**WHAT IS NEEDED:** Wherever the word "hmag" shows up in the data, report the line it sits in.

::: DATASET EXTRACT :::

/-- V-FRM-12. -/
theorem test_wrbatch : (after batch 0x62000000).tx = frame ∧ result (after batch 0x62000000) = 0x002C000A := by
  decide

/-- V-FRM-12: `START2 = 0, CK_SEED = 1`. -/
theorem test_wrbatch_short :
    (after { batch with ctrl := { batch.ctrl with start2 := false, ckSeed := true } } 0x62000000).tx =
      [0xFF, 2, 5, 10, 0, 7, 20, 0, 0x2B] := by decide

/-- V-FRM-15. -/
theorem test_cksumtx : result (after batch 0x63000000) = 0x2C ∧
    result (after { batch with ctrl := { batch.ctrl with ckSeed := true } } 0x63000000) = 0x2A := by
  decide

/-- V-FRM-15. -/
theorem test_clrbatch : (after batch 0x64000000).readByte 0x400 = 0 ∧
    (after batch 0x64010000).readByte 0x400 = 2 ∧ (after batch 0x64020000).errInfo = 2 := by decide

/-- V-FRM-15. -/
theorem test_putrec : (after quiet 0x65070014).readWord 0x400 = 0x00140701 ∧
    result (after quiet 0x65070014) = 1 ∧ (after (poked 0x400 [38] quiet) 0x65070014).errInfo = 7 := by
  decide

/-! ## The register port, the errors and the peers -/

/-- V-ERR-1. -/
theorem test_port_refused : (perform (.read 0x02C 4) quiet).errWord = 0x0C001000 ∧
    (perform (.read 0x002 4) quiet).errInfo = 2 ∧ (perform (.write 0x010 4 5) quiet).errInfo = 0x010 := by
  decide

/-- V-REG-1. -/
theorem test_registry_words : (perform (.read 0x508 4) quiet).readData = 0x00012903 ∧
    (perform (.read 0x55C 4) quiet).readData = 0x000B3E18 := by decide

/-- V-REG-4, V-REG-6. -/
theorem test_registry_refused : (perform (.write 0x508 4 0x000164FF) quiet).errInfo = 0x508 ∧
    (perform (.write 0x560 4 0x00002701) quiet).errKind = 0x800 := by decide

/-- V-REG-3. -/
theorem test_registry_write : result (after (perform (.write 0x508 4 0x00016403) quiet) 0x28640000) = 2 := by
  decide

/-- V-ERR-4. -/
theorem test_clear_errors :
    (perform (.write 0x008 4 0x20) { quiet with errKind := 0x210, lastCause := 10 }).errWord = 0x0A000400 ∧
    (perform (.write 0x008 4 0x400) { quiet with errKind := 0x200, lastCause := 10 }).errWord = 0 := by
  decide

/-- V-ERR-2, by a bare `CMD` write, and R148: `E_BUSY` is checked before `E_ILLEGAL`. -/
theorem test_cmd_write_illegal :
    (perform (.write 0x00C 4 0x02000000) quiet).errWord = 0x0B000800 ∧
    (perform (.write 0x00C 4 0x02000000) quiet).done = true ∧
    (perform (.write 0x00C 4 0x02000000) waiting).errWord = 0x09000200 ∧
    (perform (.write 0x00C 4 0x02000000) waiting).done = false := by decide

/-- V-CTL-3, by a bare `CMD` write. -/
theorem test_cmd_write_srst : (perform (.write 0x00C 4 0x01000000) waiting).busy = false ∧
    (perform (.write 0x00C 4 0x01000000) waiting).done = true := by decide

:::
::: DATASET EXTRACT :::

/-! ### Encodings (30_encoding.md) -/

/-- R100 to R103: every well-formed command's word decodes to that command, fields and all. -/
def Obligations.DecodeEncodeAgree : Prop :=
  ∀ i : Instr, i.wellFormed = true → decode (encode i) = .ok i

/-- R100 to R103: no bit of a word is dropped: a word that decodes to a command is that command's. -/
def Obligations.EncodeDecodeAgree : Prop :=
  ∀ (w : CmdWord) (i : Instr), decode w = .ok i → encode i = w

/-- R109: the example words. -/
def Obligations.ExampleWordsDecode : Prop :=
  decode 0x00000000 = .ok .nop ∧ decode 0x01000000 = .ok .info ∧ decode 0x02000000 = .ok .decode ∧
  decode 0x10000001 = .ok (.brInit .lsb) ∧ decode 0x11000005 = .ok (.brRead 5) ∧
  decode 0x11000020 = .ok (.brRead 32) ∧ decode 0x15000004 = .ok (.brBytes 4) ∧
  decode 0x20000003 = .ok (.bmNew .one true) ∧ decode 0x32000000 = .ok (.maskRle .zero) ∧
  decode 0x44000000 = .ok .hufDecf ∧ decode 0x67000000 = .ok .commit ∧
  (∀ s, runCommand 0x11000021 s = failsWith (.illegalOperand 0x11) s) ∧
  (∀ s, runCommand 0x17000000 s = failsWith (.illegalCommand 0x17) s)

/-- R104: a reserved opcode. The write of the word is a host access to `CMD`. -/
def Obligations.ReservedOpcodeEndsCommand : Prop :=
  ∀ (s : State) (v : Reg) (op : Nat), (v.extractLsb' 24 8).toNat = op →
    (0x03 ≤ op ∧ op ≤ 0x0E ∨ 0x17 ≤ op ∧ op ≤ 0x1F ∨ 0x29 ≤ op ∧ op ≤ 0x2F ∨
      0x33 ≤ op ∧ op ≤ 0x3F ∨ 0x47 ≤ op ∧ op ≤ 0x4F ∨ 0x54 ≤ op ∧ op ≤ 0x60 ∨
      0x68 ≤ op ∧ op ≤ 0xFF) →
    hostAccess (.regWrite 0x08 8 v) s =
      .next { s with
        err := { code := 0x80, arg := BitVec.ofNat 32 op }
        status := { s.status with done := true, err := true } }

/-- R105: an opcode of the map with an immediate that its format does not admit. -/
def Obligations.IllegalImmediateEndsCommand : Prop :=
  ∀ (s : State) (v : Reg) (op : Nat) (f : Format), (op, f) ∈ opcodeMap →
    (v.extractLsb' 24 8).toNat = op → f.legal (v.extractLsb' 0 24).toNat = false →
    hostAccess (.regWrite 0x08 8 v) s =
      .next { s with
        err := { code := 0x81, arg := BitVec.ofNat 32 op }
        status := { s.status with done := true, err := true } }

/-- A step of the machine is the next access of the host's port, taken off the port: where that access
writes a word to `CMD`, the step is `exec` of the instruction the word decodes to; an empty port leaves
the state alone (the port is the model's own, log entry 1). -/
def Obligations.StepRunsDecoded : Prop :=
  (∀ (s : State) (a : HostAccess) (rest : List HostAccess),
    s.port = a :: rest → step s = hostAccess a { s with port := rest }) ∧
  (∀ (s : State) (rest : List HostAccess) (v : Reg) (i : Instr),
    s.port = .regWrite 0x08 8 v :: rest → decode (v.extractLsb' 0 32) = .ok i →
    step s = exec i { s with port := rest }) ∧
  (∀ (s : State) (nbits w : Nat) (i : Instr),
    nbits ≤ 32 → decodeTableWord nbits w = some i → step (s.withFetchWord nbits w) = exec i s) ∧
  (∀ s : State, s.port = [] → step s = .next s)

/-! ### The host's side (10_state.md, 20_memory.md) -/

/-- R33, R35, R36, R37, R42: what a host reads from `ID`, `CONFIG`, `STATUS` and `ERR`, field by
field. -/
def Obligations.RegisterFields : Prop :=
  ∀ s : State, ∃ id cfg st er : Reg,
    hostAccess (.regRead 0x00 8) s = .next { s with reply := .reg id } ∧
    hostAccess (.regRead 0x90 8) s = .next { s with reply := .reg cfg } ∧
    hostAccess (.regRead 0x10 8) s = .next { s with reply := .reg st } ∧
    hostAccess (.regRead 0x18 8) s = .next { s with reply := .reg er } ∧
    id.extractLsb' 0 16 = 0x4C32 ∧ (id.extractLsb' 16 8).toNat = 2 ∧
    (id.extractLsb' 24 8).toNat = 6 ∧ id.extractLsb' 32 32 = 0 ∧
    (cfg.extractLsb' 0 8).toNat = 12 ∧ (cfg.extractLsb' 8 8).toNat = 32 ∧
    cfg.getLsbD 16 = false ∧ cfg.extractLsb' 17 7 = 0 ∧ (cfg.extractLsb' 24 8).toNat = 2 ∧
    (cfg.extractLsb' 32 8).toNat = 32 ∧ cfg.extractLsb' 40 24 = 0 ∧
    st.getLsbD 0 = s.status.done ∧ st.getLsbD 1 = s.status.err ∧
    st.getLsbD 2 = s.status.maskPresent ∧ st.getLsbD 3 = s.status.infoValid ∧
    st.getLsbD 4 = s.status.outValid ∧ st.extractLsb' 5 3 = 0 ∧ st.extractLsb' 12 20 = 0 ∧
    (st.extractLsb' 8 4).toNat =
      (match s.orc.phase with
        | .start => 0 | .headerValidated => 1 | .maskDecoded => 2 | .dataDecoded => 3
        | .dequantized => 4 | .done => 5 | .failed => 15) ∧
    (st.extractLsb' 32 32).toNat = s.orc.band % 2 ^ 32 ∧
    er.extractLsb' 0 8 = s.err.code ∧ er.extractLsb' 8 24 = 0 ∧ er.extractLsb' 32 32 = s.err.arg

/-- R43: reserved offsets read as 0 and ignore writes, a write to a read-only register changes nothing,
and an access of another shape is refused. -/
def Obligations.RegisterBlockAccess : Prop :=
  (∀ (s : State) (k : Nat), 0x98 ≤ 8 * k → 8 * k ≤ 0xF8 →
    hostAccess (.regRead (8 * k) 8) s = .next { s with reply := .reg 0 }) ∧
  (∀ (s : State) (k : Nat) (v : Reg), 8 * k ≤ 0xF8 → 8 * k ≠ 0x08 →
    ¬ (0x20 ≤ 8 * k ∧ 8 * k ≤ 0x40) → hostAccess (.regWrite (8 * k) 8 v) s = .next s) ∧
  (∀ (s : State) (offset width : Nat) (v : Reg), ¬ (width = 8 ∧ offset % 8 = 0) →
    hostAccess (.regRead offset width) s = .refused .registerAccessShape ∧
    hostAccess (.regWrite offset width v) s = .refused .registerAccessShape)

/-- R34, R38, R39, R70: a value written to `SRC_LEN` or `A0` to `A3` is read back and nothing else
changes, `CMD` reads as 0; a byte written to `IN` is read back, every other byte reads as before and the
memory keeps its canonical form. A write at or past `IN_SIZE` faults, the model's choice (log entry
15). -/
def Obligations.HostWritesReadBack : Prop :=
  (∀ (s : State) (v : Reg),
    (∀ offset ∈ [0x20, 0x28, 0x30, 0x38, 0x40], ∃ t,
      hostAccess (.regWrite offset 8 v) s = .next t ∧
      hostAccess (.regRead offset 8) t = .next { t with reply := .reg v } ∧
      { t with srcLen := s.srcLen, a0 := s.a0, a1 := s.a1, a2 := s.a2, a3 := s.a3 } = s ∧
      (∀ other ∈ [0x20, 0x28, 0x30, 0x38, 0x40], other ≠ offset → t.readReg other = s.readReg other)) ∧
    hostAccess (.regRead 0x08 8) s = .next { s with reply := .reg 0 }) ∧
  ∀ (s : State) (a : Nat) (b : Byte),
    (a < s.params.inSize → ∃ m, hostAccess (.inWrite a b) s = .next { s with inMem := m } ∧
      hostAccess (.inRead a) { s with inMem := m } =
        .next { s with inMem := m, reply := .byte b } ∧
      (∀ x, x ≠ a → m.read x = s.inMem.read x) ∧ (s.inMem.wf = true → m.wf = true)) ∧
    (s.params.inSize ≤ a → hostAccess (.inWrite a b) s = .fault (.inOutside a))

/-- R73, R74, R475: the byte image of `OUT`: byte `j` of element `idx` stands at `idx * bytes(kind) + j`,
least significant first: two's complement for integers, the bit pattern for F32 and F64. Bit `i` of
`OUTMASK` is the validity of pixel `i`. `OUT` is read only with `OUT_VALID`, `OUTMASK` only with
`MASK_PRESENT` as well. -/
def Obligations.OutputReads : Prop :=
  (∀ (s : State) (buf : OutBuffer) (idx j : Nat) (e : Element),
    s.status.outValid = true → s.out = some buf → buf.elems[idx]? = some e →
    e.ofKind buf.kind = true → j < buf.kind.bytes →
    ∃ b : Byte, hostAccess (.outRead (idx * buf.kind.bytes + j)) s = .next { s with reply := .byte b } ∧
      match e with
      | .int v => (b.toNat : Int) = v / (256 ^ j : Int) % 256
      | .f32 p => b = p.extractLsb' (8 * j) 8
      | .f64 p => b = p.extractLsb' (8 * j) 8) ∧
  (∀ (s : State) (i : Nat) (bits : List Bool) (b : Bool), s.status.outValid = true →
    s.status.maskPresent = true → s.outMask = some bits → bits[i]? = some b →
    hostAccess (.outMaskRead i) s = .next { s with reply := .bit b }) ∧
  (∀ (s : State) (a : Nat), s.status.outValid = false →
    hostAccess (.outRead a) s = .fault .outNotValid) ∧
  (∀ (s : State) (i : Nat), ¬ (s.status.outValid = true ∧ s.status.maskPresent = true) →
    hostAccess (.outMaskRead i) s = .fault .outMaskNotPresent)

:::
::: DATASET EXTRACT :::

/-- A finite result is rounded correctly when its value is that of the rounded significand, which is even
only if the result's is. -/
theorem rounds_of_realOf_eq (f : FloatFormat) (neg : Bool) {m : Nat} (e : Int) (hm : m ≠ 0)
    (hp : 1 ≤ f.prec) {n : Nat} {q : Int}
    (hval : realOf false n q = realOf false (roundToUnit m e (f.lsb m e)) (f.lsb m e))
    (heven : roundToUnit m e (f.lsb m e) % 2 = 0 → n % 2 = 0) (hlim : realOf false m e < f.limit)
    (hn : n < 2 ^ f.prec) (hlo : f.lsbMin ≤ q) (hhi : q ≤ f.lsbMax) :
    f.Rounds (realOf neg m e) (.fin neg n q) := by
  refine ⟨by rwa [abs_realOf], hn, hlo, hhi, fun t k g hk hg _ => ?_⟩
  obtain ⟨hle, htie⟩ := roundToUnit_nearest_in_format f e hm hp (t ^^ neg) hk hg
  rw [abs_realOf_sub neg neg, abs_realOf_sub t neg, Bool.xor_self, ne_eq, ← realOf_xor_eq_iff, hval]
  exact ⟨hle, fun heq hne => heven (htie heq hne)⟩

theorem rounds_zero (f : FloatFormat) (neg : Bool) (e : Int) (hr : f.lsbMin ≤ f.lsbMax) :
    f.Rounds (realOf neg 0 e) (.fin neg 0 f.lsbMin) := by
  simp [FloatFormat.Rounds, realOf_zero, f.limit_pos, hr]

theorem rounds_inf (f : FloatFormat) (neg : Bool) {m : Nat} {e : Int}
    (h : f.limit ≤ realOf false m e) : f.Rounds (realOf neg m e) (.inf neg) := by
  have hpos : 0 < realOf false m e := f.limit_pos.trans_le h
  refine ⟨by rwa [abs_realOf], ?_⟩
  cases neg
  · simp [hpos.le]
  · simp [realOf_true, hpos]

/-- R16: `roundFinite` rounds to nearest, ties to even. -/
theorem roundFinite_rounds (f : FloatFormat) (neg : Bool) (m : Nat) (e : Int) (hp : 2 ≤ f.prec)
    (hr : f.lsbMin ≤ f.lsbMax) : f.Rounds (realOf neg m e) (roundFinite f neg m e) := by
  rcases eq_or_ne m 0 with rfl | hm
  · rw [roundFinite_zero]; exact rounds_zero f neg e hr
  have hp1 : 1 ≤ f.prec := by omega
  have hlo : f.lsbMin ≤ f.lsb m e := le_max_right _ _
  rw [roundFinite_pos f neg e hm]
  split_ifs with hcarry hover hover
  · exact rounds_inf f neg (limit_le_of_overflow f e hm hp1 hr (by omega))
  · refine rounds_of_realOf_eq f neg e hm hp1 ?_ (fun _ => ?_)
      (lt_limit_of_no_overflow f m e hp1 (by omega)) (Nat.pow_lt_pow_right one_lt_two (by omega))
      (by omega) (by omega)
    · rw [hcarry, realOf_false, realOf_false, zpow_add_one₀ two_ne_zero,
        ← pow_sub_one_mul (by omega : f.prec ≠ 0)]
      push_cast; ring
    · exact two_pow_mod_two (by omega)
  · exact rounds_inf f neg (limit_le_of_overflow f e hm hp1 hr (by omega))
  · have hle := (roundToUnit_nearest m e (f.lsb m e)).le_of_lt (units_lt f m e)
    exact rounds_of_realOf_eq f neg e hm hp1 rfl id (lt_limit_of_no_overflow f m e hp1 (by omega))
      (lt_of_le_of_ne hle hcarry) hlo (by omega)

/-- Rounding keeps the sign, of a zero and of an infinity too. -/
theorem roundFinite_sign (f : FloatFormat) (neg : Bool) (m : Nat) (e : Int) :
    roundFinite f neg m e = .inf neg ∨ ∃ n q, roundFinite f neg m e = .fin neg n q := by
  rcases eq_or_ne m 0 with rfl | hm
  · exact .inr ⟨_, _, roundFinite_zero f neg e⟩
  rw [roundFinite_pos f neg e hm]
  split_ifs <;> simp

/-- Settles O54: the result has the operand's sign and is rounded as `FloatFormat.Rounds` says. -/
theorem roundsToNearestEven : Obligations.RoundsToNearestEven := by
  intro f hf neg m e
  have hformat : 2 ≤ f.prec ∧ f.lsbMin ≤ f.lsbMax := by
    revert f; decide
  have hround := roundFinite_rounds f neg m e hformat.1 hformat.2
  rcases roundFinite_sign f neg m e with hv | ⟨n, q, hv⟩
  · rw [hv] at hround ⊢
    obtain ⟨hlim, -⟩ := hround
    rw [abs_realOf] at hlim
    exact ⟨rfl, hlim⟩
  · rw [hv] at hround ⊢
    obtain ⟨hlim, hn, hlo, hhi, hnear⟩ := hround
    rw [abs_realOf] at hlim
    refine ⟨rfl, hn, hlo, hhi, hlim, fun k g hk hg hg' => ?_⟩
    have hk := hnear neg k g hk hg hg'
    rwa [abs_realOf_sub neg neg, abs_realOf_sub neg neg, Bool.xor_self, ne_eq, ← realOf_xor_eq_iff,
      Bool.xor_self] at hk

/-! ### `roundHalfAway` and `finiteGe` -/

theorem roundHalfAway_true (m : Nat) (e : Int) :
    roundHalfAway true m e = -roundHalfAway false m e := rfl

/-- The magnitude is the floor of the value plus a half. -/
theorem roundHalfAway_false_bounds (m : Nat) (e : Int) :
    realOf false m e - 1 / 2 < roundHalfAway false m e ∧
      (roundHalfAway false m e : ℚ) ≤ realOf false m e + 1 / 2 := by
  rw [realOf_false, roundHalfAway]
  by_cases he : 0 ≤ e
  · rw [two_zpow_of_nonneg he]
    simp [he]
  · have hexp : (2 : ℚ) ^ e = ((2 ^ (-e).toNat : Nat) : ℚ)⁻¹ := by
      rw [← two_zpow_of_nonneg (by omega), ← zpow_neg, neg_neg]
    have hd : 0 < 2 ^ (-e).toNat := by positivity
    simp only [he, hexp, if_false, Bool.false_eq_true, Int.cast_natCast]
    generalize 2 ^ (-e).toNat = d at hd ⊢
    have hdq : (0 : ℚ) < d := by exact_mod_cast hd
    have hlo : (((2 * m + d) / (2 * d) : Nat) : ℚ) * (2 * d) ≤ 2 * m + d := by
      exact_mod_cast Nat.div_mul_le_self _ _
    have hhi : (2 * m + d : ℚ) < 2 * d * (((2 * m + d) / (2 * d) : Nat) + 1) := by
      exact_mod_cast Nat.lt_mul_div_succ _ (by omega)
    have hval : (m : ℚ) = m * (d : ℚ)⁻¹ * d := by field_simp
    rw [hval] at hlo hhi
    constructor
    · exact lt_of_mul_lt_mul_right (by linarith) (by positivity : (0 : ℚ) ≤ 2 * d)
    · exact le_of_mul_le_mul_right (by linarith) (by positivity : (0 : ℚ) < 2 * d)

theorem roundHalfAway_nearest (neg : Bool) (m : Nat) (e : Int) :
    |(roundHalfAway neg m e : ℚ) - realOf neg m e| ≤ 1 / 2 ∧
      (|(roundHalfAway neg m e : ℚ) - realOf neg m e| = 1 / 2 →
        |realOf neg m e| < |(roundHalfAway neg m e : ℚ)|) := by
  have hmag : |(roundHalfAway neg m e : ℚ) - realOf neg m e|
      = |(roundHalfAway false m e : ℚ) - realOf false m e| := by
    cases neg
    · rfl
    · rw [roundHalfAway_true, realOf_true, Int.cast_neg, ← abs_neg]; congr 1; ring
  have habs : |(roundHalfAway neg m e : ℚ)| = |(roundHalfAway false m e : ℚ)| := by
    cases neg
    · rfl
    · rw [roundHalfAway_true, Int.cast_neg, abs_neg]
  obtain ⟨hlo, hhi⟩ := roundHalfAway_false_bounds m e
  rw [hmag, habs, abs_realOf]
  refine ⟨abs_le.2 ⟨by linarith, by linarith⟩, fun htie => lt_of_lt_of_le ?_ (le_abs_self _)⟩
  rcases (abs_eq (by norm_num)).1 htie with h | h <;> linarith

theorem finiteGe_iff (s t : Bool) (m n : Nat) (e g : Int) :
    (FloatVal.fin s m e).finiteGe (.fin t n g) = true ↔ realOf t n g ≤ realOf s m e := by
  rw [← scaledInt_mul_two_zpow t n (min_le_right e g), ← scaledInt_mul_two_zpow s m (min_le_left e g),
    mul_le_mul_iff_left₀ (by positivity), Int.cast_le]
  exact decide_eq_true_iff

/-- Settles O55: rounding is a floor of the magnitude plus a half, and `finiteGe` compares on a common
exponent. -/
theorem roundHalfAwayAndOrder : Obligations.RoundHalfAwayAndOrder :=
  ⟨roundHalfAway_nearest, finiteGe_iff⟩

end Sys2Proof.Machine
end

:::

**SOLUTION FOR THIS PROBLEM:**
  have hmag : |(roundHalfAway neg m e : ℚ) - realOf neg m e|
  rw [hmag, habs, abs_realOf]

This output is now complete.